A chief people officer at a fashion and lifestyle chain said the business is concerned how best to help staff. “I wouldn’t be surprised [if our biggest challenge this year] is financial wellbeing and how we can better support teams as the cost of living increases. We’re mindful of decent pay increases but also that they’ll be absorbed by National Insurance increases and the cost of living.”
A chief people officer at a supermarket chain added that it is concerned about knock-on mental health effects: “People are hugely worried about finances – heating, fuel costs. We are worried about the toll of that from a mental health perspective.”
30% of retailers flagged store abuse as one of the top issues impacting staff wellbeing.
One store manager who responded to the Retail Trust’s survey said, “I used to say to my colleagues that for every customer who leaves you feeling upset, there are ten or twenty nice ones. But that ratio is changing for the worse, and how we’re all feeling means we can’t brush it off as easily. We’re here to serve customers, but they’re not always right.”

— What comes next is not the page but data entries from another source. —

-- ==== Sys2Proof/Machine/Reserved.lean ====
section
/-! DEFINITION. The default rows (30_encoding.md R90) and the bus error (60_exceptions.md R231). -/

namespace Sys2Proof.Machine

/-- RD_RESERVED: OKAY, reads 0 whatever the offset (R90). -/
def execRdReserved (_off : BitVec 12) (s : State) : Host.Outcome State Fault Refusal :=
  .next (readCycle 0#32 s)

/-- WR_RESERVED: OKAY, no state change whatever the offset and the data (R90). -/
def execWrReserved (_off : BitVec 12) (_wdata : Word) (s : State) : Host.Outcome State Fault Refusal :=
  .next (writeCycle .none s)

/-- BUS_ERROR: ERROR and 0, no state change whatever the request holds (R231). -/
def execBusError (_we : Bool) (_off : BitVec 12) (_size : BitVec 2) (_wdata : Word) (s : State) :
    Host.Outcome State Fault Refusal :=
  .next (busCycle busErrorReply .none s)

end Sys2Proof.Machine
end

Another unnamed respondent said: “Our managers say they’re always there if we need them, but once you’ve been in the firing line, it’s too late, and we’re not told how to deal with it.
“On one shift, I was on door duty, and there was a 45-minute wait to come inside. One customer refused to queue, and started shouting, swearing and filming me. I experienced a lot of that kind of behaviour over the pandemic, and it affected me more than I realised. At the time I was so tired, I just wanted to go home, eat and sleep, but there have also been days where I’ve sat down and cried.”
Between 1 May 2021 to 25 April 2022, the Retail Trust answered nearly 14,000 helpline calls, gave out more than £400,000 in financial aid and ran nearly 10,000 counselling sessions to help people working in the sector pay their rent and utility bills and provide support to those facing stress, anxiety, and depression.